The Company assesses whether each promised good or service is distinct for the purpose of identifying the performance obligations in the contract. This assessment involves subjective determinations and requires management to make judgments about the individual promised goods or services and whether such are separable from the other aspects of the contractual relationship. Promised goods and services are considered distinct provided that: (i) the customer can benefit from the good or service either on its own or together with other resources that are readily available to the customer (that is, the good or service is capable of being distinct) and (ii) the entity’s promise to transfer the good or service to the customer is separately identifiable from other promises in the contract (that is, the promise to transfer the good or service is distinct within the context of the contract).
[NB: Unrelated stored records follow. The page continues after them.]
-- ==== Sys2Proof/Decode.lean ====
section
/-! DEFINITION. Decoding an instruction word, total and rejecting by name, and the encoder written from the same
encoding tables of the spec. A word decodes to an instruction when its fields name one, that instruction is well-formed,
and the word is that instruction's encoding, so that every reserved field is zero (R17, R35, R38). -/

namespace Sys2Proof

/-! Codes of the named operand sets. -/

/-- R24, Table 4 of 01. -/
def ElemTy.code : ElemTy → BitVec 3
  | .f32 => 0 | .f64 => 1 | .f16 => 2 | .bf16 => 3 | .i8 => 4 | .i16 => 5 | .i32 => 6 | .i64 => 7

/-- R24. Every code names a type. -/
def ElemTy.ofCode (c : BitVec 3) : ElemTy :=
  match c.toNat with
  | 0 => .f32 | 1 => .f64 | 2 => .f16 | 3 => .bf16 | 4 => .i8 | 5 => .i16 | 6 => .i32 | _ => .i64

/-- R16. -/
def MemSize.code : MemSize → BitVec 2
  | .b => 0 | .h => 1 | .w => 2 | .d => 3

/-- R16. -/
def MemSize.ofCode (c : BitVec 2) : MemSize :=
  match c.toNat with
  | 0 => .b | 1 => .h | 2 => .w | _ => .d

/-- R188. -/
def RMode.code : RMode → BitVec 2
  | .rne => 0 | .rtz => 1 | .rup => 2 | .rdn => 3

/-- R188. -/
def RMode.ofCode (c : BitVec 2) : RMode :=
  match c.toNat with
  | 0 => .rne | 1 => .rtz | 2 => .rup | _ => .rdn

/-- R289. -/
def Ord.code : Ord → BitVec 2
  | .plain => 0 | .acq => 1 | .rel => 2 | .acqrel => 3

/-- R289. -/
def Ord.ofCode (c : BitVec 2) : Ord :=
  match c.toNat with
  | 0 => .plain | 1 => .acq | 2 => .rel | _ => .acqrel

/-- R363. -/
def Scope.code : Scope → BitVec 3
  | .core => 0 | .cluster => 1 | .die => 2 | .device => 3 | .system => 4

/-- R363: codes 5 to 7 are unassigned. -/
def Scope.ofCode (c : BitVec 3) : Option Scope :=
  match c.toNat with
  | 0 => some .core | 1 => some .cluster | 2 => some .die | 3 => some .device | 4 => some .system | _ => none

/-- R238. -/
def MmaTy.code : MmaTy → BitVec 3
  | .f32 => 0 | .bf16 => 1 | .f16 => 2 | .q8 => 3 | .q4 => 4

/-- R238: types 5 to 7 raise ILLEGAL. -/
def MmaTy.ofCode (c : BitVec 3) : Option MmaTy :=
  match c.toNat with
  | 0 => some .f32 | 1 => some .bf16 | 2 => some .f16 | 3 => some .q8 | 4 => some .q4 | _ => none

/-- R224. -/
def RedOp.code : RedOp → BitVec 6
  | .add => 0 | .min => 1 | .max => 2 | .minc => 3 | .maxc => 4 | .and => 5 | .or => 6 | .xor => 7

/-- R224: codes 8 to 63 raise ILLEGAL. -/
def RedOp.ofCode (c : BitVec 6) : Option RedOp :=
  match c.toNat with
  | 0 => some .add | 1 => some .min | 2 => some .max | 3 => some .minc | 4 => some .maxc
  | 5 => some .and | 6 => some .or | 7 => some .xor | _ => none

/-- R215. -/
def VCond.code : VCond → BitVec 3
  | .eq => 0 | .ne => 1 | .lt => 2 | .le => 3 | .ltc => 4 | .lec => 5 | .un => 6

/-- R215: condition 7 raises ILLEGAL. -/
def VCond.ofCode (c : BitVec 3) : Option VCond :=
  match c.toNat with
  | 0 => some .eq | 1 => some .ne | 2 => some .lt | 3 => some .le | 4 => some .ltc | 5 => some .lec
  | 6 => some .un | _ => none

/-! Fields of a word (R15, Table 1 of 01). -/

/-- Bits 31:25. -/
def fOp (w : Word) : BitVec 7 := w.extractLsb' 25 7
/-- Bits 24:19: d, s, and the first register of the B format. -/
def fD (w : Word) : Reg := w.extractLsb' 19 6
/-- Bits 18:13: a, and the second register of the B format. -/
def fA (w : Word) : Reg := w.extractLsb' 13 6
/-- Bits 12:7. -/
def fB (w : Word) : Reg := w.extractLsb' 7 6
/-- Bits 6:0. -/
def fFn (w : Word) : BitVec 7 := w.extractLsb' 0 7
/-- Bits 12:0. -/
def fImm (w : Word) : BitVec 13 := w.extractLsb' 0 13
/-- Bits 6:4. -/
def fP (w : Word) : PReg := w.extractLsb' 4 3
/-- Bits 3:1. -/
def fTy (w : Word) : ElemTy := .ofCode (w.extractLsb' 1 3)
/-- Bit i as a truth value. -/
def fBit (w : Word) (i : Nat) : Bool := w.getLsbD i
/-- Bit 0. -/
def fX (w : Word) : Bool := w.getLsbD 0
/-- Bits 24:22 of the M format. -/
def fZ (w : Word) : ZReg := w.extractLsb' 22 3
/-- Bits 21:18 of the M format. -/
def fEv (w : Word) : BitVec 4 := w.extractLsb' 18 4
/-- Bit 17 of the M format. -/
def fK (w : Word) : Bool := w.getLsbD 17
/-- Bits 16:11 of the M format. -/
def fMa (w : Word) : Reg := w.extractLsb' 11 6
/-- Bits 10:5 of the M format. -/
def fMb (w : Word) : Reg := w.extractLsb' 5 6
/-- Bits 4:0 of the M format. -/
def fMfn (w : Word) : BitVec 5 := w.extractLsb' 0 5

/-! The eight formats (R15). -/

/-- R format. -/
def fmtR (op : BitVec 7) (d a b : Reg) (fn : BitVec 7) : Word := op ++ d ++ a ++ b ++ fn
/-- I and S formats, and the B format, whose fields lie at the same bits. -/
def fmtI (op : BitVec 7) (d a : Reg) (imm : BitVec 13) : Word := op ++ d ++ a ++ imm
/-- J format. -/
def fmtJ (op : BitVec 7) (off : BitVec 25) : Word := op ++ off
/-- V format. -/
def fmtV (op : BitVec 7) (d a b : Reg) (p : PReg) (ty : ElemTy) (x : Bool) : Word :=
  op ++ d ++ a ++ b ++ p ++ ty.code ++ BitVec.ofBool x
/-- M format. -/
def fmtM (op : BitVec 7) (z : ZReg) (ev : BitVec 4) (k : Bool) (a b : Reg) (fn : BitVec 5) : Word :=
  op ++ z ++ ev ++ BitVec.ofBool k ++ a ++ b ++ fn
/-- H format (R34: major 0x7E). -/
def fmtH (kind : BitVec 3) (payload : BitVec 22) : Word := (0x7E : BitVec 7) ++ kind ++ payload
In assessing whether a promised good or service is distinct in the evaluation of a collaboration arrangement subject to Topic 606, the Company considers factors such as the research, manufacturing and commercialization capabilities of the collaboration partner and the availability of the associated expertise in the general marketplace. The Company also considers the intended benefit of the contract in assessing whether a promised good or service is separately identifiable from other promises in the contract. If a promised good or service is not distinct, the Company is required to combine that good or service with other promised goods or services until it identifies a bundle of goods or services that is distinct.

 

The transaction price is then determined and allocated to the identified performance obligations in proportion to their standalone selling prices (“SSP”) on a relative SSP basis. The SSP is determined at contract inception and is not updated to reflect changes between contract inception and when the performance obligations are satisfied. Determining the SSP for performance obligations requires significant judgment. In developing the SSP for a performance obligation, the Company considers applicable market conditions and relevant entity-specific factors, including factors that were contemplated in negotiating the agreement with the customer and estimated costs. In certain circumstances, the Company may apply the residual method to determine the SSP of a good or service if the standalone selling price is considered highly variable or uncertain. The Company validates the SSP for performance obligations by evaluating whether changes in the key assumptions used to determine the SSP will have a significant effect on the allocation of arrangement consideration between multiple performance obligations.

 

If the consideration promised in a contract includes a variable amount, the Company estimates the amount of consideration to which it will be entitled in exchange for transferring the promised goods or services to a customer.